Return the lines below exactly as they appear, please, starting with the first and ending with the one that contains "s.clusters := rfl".

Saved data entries
========================

/-! ### modOctet -/

@[simp] theorem modOctet_slots (s : State) (k : Nat) (f : OctetSt → OctetSt) : (s.modOctet k f).slots = s.slots := rfl
@[simp] theorem modOctet_frames (s : State) (k : Nat) (f : OctetSt → OctetSt) : (s.modOctet k f).frames = s.frames := rfl
@[simp] theorem modOctet_xregs (s : State) (k : Nat) (f : OctetSt → OctetSt) : (s.modOctet k f).xregs = s.xregs := rfl
@[simp] theorem modOctet_fregs (s : State) (k : Nat) (f : OctetSt → OctetSt) : (s.modOctet k f).fregs = s.fregs := rfl
@[simp] theorem modOctet_pregs (s : State) (k : Nat) (f : OctetSt → OctetSt) : (s.modOctet k f).pregs = s.pregs := rfl
@[simp] theorem modOctet_vregs (s : State) (k : Nat) (f : OctetSt → OctetSt) : (s.modOctet k f).vregs = s.vregs := rfl
@[simp] theorem modOctet_counters (s : State) (k : Nat) (f : OctetSt → OctetSt) : (s.modOctet k f).counters = s.counters := rfl
@[simp] theorem modOctet_cdescs (s : State) (k : Nat) (f : OctetSt → OctetSt) : (s.modOctet k f).cdescs = s.cdescs := rfl
@[simp] theorem modOctet_cores (s : State) (k : Nat) (f : OctetSt → OctetSt) : (s.modOctet k f).cores = s.cores := rfl
@[simp] theorem modOctet_clusters (s : State) (k : Nat) (f : OctetSt → OctetSt) : (s.modOctet k f).clusters = s.clusters := rfl
@[simp] theorem modOctet_dies (s : State) (k : Nat) (f : OctetSt → OctetSt) : (s.modOctet k f).dies = s.dies := rfl
@[simp] theorem modOctet_groups (s : State) (k : Nat) (f : OctetSt → OctetSt) : (s.modOctet k f).groups = s.groups := rfl
@[simp] theorem modOctet_realms (s : State) (k : Nat) (f : OctetSt → OctetSt) : (s.modOctet k f).realms = s.realms := rfl
@[simp] theorem modOctet_mem (s : State) (k : Nat) (f : OctetSt → OctetSt) : (s.modOctet k f).mem = s.mem := rfl
@[simp] theorem modOctet_poison (s : State) (k : Nat) (f : OctetSt → OctetSt) : (s.modOctet k f).poison = s.poison := rfl
@[simp] theorem modOctet_keySer (s : State) (k : Nat) (f : OctetSt → OctetSt) : (s.modOctet k f).keySer = s.keySer := rfl
@[simp] theorem modOctet_net (s : State) (k : Nat) (f : OctetSt → OctetSt) : (s.modOctet k f).net = s.net := rfl
@[simp] theorem modOctet_rnet (s : State) (k : Nat) (f : OctetSt → OctetSt) : (s.modOctet k f).rnet = s.rnet := rfl
@[simp] theorem modOctet_agentQ (s : State) (k : Nat) (f : OctetSt → OctetSt) : (s.modOctet k f).agentQ = s.agentQ := rfl
@[simp] theorem modOctet_farQ (s : State) (k : Nat) (f : OctetSt → OctetSt) : (s.modOctet k f).farQ = s.farQ := rfl
@[simp] theorem modOctet_watches (s : State) (k : Nat) (f : OctetSt → OctetSt) : (s.modOctet k f).watches = s.watches := rfl
@[simp] theorem modOctet_reports (s : State) (k : Nat) (f : OctetSt → OctetSt) : (s.modOctet k f).reports = s.reports := rfl
@[simp] theorem modOctet_ports (s : State) (k : Nat) (f : OctetSt → OctetSt) : (s.modOctet k f).ports = s.ports := rfl
@[simp] theorem modOctet_clock (s : State) (k : Nat) (f : OctetSt → OctetSt) : (s.modOctet k f).clock = s.clock := rfl
@[simp] theorem modOctet_fresh (s : State) (k : Nat) (f : OctetSt → OctetSt) : (s.modOctet k f).fresh = s.fresh := rfl
@[simp] theorem modOctet_cur (s : State) (k : Nat) (f : OctetSt → OctetSt) : (s.modOctet k f).cur = s.cur := rfl
@[simp] theorem modOctet_sched (s : State) (k : Nat) (f : OctetSt → OctetSt) : (s.modOctet k f).sched = s.sched := rfl
@[simp] theorem modOctet_fabid (s : State) (k : Nat) (f : OctetSt → OctetSt) : (s.modOctet k f).fabid = s.fabid := rfl

/-! ### modCluster -/

@[simp] theorem modCluster_slots (s : State) (k : Nat) (f : ClusterSt → ClusterSt) : (s.modCluster k f).slots = s.slots := rfl
@[simp] theorem modCluster_frames (s : State) (k : Nat) (f : ClusterSt → ClusterSt) : (s.modCluster k f).frames = s.frames := rfl
@[simp] theorem modCluster_xregs (s : State) (k : Nat) (f : ClusterSt → ClusterSt) : (s.modCluster k f).xregs = s.xregs := rfl
@[simp] theorem modCluster_fregs (s : State) (k : Nat) (f : ClusterSt → ClusterSt) : (s.modCluster k f).fregs = s.fregs := rfl
@[simp] theorem modCluster_pregs (s : State) (k : Nat) (f : ClusterSt → ClusterSt) : (s.modCluster k f).pregs = s.pregs := rfl
@[simp] theorem modCluster_vregs (s : State) (k : Nat) (f : ClusterSt → ClusterSt) : (s.modCluster k f).vregs = s.vregs := rfl
@[simp] theorem modCluster_counters (s : State) (k : Nat) (f : ClusterSt → ClusterSt) : (s.modCluster k f).counters = s.counters := rfl
@[simp] theorem modCluster_cdescs (s : State) (k : Nat) (f : ClusterSt → ClusterSt) : (s.modCluster k f).cdescs = s.cdescs := rfl
@[simp] theorem modCluster_cores (s : State) (k : Nat) (f : ClusterSt → ClusterSt) : (s.modCluster k f).cores = s.cores := rfl
@[simp] theorem modCluster_octets (s : State) (k : Nat) (f : ClusterSt → ClusterSt) : (s.modCluster k f).octets = s.octets := rfl
@[simp] theorem modCluster_dies (s : State) (k : Nat) (f : ClusterSt → ClusterSt) : (s.modCluster k f).dies = s.dies := rfl
@[simp] theorem modCluster_groups (s : State) (k : Nat) (f : ClusterSt → ClusterSt) : (s.modCluster k f).groups = s.groups := rfl
@[simp] theorem modCluster_realms (s : State) (k : Nat) (f : ClusterSt → ClusterSt) : (s.modCluster k f).realms = s.realms := rfl
@[simp] theorem modCluster_mem (s : State) (k : Nat) (f : ClusterSt → ClusterSt) : (s.modCluster k f).mem = s.mem := rfl
@[simp] theorem modCluster_poison (s : State) (k : Nat) (f : ClusterSt → ClusterSt) : (s.modCluster k f).poison = s.poison := rfl
@[simp] theorem modCluster_keySer (s : State) (k : Nat) (f : ClusterSt → ClusterSt) : (s.modCluster k f).keySer = s.keySer := rfl
@[simp] theorem modCluster_net (s : State) (k : Nat) (f : ClusterSt → ClusterSt) : (s.modCluster k f).net = s.net := rfl
@[simp] theorem modCluster_rnet (s : State) (k : Nat) (f : ClusterSt → ClusterSt) : (s.modCluster k f).rnet = s.rnet := rfl
@[simp] theorem modCluster_agentQ (s : State) (k : Nat) (f : ClusterSt → ClusterSt) : (s.modCluster k f).agentQ = s.agentQ := rfl
@[simp] theorem modCluster_farQ (s : State) (k : Nat) (f : ClusterSt → ClusterSt) : (s.modCluster k f).farQ = s.farQ := rfl
@[simp] theorem modCluster_watches (s : State) (k : Nat) (f : ClusterSt → ClusterSt) : (s.modCluster k f).watches = s.watches := rfl
@[simp] theorem modCluster_reports (s : State) (k : Nat) (f : ClusterSt → ClusterSt) : (s.modCluster k f).reports = s.reports := rfl
@[simp] theorem modCluster_ports (s : State) (k : Nat) (f : ClusterSt → ClusterSt) : (s.modCluster k f).ports = s.ports := rfl
@[simp] theorem modCluster_clock (s : State) (k : Nat) (f : ClusterSt → ClusterSt) : (s.modCluster k f).clock = s.clock := rfl
@[simp] theorem modCluster_fresh (s : State) (k : Nat) (f : ClusterSt → ClusterSt) : (s.modCluster k f).fresh = s.fresh := rfl
@[simp] theorem modCluster_cur (s : State) (k : Nat) (f : ClusterSt → ClusterSt) : (s.modCluster k f).cur = s.cur := rfl
@[simp] theorem modCluster_sched (s : State) (k : Nat) (f : ClusterSt → ClusterSt) : (s.modCluster k f).sched = s.sched := rfl
@[simp] theorem modCluster_fabid (s : State) (k : Nat) (f : ClusterSt → ClusterSt) : (s.modCluster k f).fabid = s.fabid := rfl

========================

* **COMPLETED EXERCISE**
/-! ### modOctet -/

@[simp] theorem modOctet_slots (s : State) (k : Nat) (f : OctetSt → OctetSt) : (s.modOctet k f).slots = s.slots := rfl
@[simp] theorem modOctet_frames (s : State) (k : Nat) (f : OctetSt → OctetSt) : (s.modOctet k f).frames = s.frames := rfl
@[simp] theorem modOctet_xregs (s : State) (k : Nat) (f : OctetSt → OctetSt) : (s.modOctet k f).xregs = s.xregs := rfl
@[simp] theorem modOctet_fregs (s : State) (k : Nat) (f : OctetSt → OctetSt) : (s.modOctet k f).fregs = s.fregs := rfl
@[simp] theorem modOctet_pregs (s : State) (k : Nat) (f : OctetSt → OctetSt) : (s.modOctet k f).pregs = s.pregs := rfl
@[simp] theorem modOctet_vregs (s : State) (k : Nat) (f : OctetSt → OctetSt) : (s.modOctet k f).vregs = s.vregs := rfl
@[simp] theorem modOctet_counters (s : State) (k : Nat) (f : OctetSt → OctetSt) : (s.modOctet k f).counters = s.counters := rfl
@[simp] theorem modOctet_cdescs (s : State) (k : Nat) (f : OctetSt → OctetSt) : (s.modOctet k f).cdescs = s.cdescs := rfl
@[simp] theorem modOctet_cores (s : State) (k : Nat) (f : OctetSt → OctetSt) : (s.modOctet k f).cores = s.cores := rfl
@[simp] theorem modOctet_clusters (s : State) (k : Nat) (f : OctetSt → OctetSt) : (s.modOctet k f).clusters = s.clusters := rfl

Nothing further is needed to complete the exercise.